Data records
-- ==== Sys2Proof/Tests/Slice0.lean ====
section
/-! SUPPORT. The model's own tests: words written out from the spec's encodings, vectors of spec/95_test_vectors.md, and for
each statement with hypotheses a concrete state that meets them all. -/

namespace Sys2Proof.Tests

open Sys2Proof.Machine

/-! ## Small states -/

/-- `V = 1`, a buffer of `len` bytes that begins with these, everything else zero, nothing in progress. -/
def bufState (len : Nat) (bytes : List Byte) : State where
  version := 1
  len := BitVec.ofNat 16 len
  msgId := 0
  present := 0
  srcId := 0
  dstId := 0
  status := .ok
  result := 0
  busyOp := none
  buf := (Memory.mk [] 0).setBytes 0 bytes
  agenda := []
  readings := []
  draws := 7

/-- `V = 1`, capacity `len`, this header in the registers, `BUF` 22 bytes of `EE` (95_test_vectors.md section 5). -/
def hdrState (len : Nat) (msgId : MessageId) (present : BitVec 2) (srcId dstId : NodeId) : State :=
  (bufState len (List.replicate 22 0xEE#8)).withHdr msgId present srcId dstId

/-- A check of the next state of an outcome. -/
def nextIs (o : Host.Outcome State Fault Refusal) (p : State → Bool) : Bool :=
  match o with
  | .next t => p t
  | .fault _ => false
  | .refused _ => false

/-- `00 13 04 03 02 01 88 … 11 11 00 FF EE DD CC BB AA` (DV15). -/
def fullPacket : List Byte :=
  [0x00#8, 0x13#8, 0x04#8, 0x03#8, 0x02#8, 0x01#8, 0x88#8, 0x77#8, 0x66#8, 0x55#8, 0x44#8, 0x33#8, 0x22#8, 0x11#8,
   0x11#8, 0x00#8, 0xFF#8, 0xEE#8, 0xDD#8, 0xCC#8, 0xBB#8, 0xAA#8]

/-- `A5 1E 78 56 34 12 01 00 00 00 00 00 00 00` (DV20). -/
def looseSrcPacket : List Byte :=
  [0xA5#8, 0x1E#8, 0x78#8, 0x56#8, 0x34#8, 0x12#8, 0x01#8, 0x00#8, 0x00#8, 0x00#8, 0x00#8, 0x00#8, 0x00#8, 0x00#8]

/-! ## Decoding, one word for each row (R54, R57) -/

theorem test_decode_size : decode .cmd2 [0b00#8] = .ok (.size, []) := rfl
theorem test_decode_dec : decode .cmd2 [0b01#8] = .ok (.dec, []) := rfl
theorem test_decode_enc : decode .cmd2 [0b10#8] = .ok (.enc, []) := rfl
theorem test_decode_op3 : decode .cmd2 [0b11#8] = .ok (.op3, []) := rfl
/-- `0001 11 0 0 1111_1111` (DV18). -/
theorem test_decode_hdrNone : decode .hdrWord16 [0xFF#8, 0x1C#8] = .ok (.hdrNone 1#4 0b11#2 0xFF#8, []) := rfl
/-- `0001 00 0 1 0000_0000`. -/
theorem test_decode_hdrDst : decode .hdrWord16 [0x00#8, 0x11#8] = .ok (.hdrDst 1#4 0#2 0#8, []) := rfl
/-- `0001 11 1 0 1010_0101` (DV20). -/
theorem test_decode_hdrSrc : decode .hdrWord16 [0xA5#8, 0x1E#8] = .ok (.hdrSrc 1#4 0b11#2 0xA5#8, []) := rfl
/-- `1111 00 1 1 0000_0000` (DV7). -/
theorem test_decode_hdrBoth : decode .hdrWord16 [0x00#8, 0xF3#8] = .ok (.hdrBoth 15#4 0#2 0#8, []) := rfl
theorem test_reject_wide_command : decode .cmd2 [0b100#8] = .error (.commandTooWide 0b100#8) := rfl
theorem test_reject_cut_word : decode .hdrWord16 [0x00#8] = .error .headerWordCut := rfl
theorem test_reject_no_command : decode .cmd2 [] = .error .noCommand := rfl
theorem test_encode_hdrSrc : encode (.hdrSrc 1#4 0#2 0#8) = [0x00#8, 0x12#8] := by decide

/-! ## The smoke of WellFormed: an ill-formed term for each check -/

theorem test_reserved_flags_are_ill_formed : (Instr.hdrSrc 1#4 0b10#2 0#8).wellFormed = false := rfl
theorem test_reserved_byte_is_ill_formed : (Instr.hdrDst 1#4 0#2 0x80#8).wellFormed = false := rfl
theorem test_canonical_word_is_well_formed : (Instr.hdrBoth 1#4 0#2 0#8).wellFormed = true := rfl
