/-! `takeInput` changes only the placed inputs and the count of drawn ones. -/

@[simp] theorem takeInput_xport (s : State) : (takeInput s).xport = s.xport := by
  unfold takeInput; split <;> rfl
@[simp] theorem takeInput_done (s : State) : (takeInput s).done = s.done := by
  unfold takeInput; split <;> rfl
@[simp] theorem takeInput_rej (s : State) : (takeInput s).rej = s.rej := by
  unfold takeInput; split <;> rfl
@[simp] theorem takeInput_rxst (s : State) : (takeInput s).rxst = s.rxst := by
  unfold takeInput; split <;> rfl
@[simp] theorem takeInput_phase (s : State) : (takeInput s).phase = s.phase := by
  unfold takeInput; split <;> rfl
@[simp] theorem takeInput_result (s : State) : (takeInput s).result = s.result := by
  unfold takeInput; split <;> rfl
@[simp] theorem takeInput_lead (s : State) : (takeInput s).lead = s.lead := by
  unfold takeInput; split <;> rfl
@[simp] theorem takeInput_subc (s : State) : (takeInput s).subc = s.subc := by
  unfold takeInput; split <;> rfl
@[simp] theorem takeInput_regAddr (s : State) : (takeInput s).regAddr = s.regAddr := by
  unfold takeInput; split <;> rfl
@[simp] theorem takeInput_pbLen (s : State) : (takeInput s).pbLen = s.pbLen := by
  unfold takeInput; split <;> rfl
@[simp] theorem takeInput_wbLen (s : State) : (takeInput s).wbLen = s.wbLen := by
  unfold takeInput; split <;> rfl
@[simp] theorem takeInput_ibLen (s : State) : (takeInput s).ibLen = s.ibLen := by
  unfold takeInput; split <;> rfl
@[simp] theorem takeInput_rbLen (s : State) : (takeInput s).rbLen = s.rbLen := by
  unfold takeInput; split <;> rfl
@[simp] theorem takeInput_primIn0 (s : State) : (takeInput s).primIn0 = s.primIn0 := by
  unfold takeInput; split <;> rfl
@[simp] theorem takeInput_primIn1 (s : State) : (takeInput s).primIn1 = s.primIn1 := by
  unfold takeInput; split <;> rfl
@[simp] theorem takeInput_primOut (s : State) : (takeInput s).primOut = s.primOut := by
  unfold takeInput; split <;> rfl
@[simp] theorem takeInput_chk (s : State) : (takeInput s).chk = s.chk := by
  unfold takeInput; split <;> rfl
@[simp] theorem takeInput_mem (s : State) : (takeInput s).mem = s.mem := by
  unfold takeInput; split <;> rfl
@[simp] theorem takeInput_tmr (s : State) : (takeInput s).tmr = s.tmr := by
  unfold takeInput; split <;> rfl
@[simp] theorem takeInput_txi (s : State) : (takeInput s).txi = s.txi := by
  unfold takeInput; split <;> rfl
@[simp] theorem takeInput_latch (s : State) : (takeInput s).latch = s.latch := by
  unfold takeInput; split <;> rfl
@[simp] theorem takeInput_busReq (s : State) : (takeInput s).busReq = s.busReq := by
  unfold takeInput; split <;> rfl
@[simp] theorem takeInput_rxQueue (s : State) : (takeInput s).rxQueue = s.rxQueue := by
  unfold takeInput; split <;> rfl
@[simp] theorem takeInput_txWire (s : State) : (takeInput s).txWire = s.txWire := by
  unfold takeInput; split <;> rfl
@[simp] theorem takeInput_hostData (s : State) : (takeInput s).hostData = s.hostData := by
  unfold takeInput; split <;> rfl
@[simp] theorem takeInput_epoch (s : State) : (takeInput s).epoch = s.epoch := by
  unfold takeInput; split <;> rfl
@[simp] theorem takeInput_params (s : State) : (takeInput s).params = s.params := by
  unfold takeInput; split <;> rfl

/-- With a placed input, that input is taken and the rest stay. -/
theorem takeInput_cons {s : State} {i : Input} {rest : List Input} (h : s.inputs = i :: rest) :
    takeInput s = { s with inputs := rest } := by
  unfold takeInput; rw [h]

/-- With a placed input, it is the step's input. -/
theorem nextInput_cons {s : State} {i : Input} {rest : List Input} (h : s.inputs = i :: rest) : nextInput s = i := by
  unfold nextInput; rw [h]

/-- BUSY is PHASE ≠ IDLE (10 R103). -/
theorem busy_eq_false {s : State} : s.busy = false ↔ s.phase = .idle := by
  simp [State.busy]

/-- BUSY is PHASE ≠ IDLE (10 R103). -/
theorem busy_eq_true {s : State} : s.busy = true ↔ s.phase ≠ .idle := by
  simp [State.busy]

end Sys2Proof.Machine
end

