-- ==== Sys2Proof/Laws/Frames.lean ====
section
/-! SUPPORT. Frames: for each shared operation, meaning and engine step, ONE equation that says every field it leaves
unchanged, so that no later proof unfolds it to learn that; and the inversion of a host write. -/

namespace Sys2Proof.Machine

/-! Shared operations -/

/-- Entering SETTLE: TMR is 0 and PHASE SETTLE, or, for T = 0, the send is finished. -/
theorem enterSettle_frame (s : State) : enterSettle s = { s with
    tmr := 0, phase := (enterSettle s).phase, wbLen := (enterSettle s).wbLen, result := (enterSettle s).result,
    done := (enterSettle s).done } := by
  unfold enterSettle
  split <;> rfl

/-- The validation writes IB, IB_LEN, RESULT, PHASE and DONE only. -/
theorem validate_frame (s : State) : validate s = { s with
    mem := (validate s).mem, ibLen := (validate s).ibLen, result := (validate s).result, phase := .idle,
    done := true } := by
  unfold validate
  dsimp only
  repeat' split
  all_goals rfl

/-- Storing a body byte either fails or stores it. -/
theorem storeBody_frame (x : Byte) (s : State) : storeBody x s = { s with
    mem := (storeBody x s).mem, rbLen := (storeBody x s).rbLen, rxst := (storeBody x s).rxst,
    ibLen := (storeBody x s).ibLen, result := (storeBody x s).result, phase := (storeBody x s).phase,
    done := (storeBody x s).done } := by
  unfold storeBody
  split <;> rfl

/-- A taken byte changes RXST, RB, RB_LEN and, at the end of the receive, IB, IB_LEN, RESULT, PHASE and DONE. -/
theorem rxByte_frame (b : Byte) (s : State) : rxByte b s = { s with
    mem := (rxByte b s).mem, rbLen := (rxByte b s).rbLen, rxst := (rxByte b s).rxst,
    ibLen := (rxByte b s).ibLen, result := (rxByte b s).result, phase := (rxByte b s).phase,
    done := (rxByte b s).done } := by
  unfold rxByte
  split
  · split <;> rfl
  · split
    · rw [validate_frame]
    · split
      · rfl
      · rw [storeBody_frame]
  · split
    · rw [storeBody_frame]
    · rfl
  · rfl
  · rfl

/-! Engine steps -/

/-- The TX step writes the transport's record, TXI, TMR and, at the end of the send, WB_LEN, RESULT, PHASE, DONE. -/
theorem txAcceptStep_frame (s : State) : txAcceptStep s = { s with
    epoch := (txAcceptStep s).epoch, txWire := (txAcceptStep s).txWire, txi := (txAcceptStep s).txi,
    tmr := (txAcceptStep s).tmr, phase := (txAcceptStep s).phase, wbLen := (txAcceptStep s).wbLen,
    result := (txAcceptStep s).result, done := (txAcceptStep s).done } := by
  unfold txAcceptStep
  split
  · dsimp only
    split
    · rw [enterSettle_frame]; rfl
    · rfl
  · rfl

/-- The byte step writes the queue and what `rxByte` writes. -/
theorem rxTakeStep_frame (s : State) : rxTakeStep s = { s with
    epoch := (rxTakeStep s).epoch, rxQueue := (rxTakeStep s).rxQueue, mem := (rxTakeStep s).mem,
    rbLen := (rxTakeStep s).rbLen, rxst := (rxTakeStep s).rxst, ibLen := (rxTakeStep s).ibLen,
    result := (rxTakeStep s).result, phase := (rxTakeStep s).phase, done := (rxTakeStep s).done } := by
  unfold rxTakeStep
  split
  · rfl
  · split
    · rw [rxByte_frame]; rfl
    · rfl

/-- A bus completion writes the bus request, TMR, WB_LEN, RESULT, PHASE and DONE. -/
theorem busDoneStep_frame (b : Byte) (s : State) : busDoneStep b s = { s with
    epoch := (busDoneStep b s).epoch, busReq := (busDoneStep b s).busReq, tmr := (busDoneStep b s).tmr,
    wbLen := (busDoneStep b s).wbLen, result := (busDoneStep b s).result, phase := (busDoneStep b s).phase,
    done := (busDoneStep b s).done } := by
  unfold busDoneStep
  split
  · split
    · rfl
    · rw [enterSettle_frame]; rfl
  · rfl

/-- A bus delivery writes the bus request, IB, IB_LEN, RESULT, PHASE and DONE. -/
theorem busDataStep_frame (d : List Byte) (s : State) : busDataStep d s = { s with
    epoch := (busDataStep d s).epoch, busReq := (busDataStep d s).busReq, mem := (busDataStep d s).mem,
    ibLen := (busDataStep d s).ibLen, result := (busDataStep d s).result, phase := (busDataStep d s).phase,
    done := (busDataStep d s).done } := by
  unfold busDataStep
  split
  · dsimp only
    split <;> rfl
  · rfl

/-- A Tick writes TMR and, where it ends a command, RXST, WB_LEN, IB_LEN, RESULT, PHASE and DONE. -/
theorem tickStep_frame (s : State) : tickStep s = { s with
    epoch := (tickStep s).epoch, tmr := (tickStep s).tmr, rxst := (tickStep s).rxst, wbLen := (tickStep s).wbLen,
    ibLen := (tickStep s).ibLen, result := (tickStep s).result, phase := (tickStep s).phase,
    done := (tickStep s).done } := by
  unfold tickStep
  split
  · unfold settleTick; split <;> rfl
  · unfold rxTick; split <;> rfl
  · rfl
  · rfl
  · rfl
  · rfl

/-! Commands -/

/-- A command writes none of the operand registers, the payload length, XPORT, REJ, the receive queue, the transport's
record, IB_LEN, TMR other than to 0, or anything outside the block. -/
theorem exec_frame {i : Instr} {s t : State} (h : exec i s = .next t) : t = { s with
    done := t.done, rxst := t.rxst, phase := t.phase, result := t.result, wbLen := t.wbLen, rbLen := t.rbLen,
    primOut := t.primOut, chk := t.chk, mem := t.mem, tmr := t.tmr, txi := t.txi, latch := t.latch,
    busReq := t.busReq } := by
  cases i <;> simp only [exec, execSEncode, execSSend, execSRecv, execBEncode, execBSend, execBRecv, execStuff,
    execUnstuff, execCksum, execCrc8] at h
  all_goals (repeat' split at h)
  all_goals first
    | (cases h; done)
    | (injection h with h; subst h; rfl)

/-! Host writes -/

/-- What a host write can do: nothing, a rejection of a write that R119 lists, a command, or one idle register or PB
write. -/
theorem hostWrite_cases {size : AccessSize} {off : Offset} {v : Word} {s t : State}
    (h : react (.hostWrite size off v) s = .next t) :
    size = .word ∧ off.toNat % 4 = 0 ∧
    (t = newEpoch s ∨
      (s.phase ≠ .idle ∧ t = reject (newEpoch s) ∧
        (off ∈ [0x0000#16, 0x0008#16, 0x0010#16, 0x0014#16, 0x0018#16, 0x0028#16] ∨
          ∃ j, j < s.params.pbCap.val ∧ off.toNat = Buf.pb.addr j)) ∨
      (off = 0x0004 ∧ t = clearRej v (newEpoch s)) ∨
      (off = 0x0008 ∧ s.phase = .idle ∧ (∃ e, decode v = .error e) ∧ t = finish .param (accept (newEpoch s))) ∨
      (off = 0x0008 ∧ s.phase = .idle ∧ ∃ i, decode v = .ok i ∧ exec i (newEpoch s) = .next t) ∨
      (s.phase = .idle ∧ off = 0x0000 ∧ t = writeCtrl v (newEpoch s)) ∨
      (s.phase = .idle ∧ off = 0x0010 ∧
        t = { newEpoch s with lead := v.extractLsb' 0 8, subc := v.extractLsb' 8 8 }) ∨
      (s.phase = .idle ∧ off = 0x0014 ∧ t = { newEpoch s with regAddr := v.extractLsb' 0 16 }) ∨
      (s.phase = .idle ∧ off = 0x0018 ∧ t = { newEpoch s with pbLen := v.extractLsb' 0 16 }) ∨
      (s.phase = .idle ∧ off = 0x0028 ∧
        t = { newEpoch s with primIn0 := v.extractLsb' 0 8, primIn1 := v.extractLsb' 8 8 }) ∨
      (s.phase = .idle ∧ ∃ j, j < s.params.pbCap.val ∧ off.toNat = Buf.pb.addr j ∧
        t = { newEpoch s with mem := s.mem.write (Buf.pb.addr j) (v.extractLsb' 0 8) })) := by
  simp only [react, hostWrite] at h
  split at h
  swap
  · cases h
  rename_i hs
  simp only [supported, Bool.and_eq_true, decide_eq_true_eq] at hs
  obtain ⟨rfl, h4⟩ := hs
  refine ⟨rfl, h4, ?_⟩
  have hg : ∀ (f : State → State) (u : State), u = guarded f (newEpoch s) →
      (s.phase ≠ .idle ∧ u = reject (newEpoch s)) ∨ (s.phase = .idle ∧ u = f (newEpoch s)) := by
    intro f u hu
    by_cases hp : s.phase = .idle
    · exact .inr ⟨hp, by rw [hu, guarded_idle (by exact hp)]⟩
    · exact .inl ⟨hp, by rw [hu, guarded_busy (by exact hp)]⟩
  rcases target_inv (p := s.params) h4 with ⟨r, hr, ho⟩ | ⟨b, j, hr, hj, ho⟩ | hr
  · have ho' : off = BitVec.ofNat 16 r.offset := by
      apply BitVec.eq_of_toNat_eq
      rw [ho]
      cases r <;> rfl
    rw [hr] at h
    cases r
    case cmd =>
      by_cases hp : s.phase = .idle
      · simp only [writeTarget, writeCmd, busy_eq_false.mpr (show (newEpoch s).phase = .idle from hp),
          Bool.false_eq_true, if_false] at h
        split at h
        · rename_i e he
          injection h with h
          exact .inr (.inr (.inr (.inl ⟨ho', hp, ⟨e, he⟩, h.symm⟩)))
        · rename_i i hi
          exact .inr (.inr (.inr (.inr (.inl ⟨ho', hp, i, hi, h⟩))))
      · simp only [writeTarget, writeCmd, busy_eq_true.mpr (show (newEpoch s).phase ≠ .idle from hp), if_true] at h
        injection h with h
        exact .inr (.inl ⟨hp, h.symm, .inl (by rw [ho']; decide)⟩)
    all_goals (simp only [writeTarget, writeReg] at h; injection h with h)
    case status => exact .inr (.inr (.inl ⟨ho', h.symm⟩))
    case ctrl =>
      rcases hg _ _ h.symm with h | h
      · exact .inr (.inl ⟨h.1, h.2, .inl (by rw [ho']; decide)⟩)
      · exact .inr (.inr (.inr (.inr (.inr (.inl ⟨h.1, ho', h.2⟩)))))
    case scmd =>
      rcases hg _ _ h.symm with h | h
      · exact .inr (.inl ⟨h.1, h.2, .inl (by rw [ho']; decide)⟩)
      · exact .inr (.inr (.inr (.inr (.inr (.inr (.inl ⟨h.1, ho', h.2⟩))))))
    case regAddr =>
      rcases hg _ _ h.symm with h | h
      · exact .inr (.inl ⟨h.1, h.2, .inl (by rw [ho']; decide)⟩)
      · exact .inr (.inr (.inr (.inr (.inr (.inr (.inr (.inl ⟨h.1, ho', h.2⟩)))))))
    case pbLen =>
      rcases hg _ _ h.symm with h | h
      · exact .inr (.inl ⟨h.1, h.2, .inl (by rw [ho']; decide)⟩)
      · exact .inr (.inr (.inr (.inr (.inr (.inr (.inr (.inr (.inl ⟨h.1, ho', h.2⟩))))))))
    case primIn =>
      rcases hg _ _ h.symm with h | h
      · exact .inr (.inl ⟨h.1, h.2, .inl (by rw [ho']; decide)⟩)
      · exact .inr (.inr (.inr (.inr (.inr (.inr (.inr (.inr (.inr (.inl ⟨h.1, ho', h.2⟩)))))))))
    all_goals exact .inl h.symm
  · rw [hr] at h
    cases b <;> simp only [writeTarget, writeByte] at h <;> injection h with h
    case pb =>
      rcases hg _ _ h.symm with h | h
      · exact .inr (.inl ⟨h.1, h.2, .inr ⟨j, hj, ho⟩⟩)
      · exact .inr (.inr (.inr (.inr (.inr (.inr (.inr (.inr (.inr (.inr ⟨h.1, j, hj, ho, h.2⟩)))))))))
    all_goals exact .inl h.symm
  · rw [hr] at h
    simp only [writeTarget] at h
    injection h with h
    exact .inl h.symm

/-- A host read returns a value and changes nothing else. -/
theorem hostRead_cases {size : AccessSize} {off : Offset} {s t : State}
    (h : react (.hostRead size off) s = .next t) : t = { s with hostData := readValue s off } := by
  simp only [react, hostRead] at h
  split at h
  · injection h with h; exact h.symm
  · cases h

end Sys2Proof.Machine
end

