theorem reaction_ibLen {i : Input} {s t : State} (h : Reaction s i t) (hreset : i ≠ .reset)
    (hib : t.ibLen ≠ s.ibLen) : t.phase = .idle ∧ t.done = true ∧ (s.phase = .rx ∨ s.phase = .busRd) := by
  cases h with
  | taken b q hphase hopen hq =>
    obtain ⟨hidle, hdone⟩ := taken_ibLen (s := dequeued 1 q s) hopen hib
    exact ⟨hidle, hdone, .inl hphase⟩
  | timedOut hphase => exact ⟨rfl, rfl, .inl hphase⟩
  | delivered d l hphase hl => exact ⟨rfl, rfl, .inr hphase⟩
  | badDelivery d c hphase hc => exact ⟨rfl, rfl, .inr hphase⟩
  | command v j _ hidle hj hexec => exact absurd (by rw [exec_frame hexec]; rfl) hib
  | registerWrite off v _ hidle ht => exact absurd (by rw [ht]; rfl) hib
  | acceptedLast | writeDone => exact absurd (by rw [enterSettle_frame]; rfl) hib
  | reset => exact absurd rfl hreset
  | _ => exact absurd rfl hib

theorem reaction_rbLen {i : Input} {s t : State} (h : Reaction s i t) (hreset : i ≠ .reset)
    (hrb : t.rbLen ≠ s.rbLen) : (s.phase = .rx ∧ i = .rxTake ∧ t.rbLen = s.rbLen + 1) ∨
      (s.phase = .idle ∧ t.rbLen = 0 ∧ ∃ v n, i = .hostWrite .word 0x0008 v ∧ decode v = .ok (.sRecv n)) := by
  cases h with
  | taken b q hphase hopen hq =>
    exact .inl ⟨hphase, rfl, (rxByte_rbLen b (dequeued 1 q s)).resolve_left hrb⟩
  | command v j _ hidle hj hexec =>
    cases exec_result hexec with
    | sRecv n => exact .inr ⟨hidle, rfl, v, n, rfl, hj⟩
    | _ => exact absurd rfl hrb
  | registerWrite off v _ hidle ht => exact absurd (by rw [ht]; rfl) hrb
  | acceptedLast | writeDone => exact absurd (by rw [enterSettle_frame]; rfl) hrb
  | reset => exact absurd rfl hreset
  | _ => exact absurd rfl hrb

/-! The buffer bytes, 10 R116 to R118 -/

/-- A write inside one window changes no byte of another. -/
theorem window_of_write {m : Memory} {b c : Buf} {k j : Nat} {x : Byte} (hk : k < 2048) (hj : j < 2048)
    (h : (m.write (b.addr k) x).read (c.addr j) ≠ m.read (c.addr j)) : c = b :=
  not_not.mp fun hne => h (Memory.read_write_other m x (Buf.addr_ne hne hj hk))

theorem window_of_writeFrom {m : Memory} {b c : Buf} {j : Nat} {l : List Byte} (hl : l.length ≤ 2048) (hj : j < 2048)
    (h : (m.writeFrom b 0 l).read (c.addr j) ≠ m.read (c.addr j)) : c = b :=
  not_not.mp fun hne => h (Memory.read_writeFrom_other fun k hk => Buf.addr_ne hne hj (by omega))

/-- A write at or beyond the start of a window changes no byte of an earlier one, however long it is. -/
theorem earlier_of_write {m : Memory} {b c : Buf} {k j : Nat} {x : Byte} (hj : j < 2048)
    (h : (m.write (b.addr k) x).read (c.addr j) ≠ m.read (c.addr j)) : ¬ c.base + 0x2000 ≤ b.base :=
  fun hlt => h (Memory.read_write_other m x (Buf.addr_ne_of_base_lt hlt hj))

__Exercise directions__:
Copy out each line carrying the string "srcId" from the data.

__Your response__:
  srcId := 0
def hdrState (len : Nat) (msgId : MessageId) (present : BitVec 2) (srcId dstId : NodeId) : State :=
  (bufState len (List.replicate 22 0xEE#8)).withHdr msgId present srcId dstId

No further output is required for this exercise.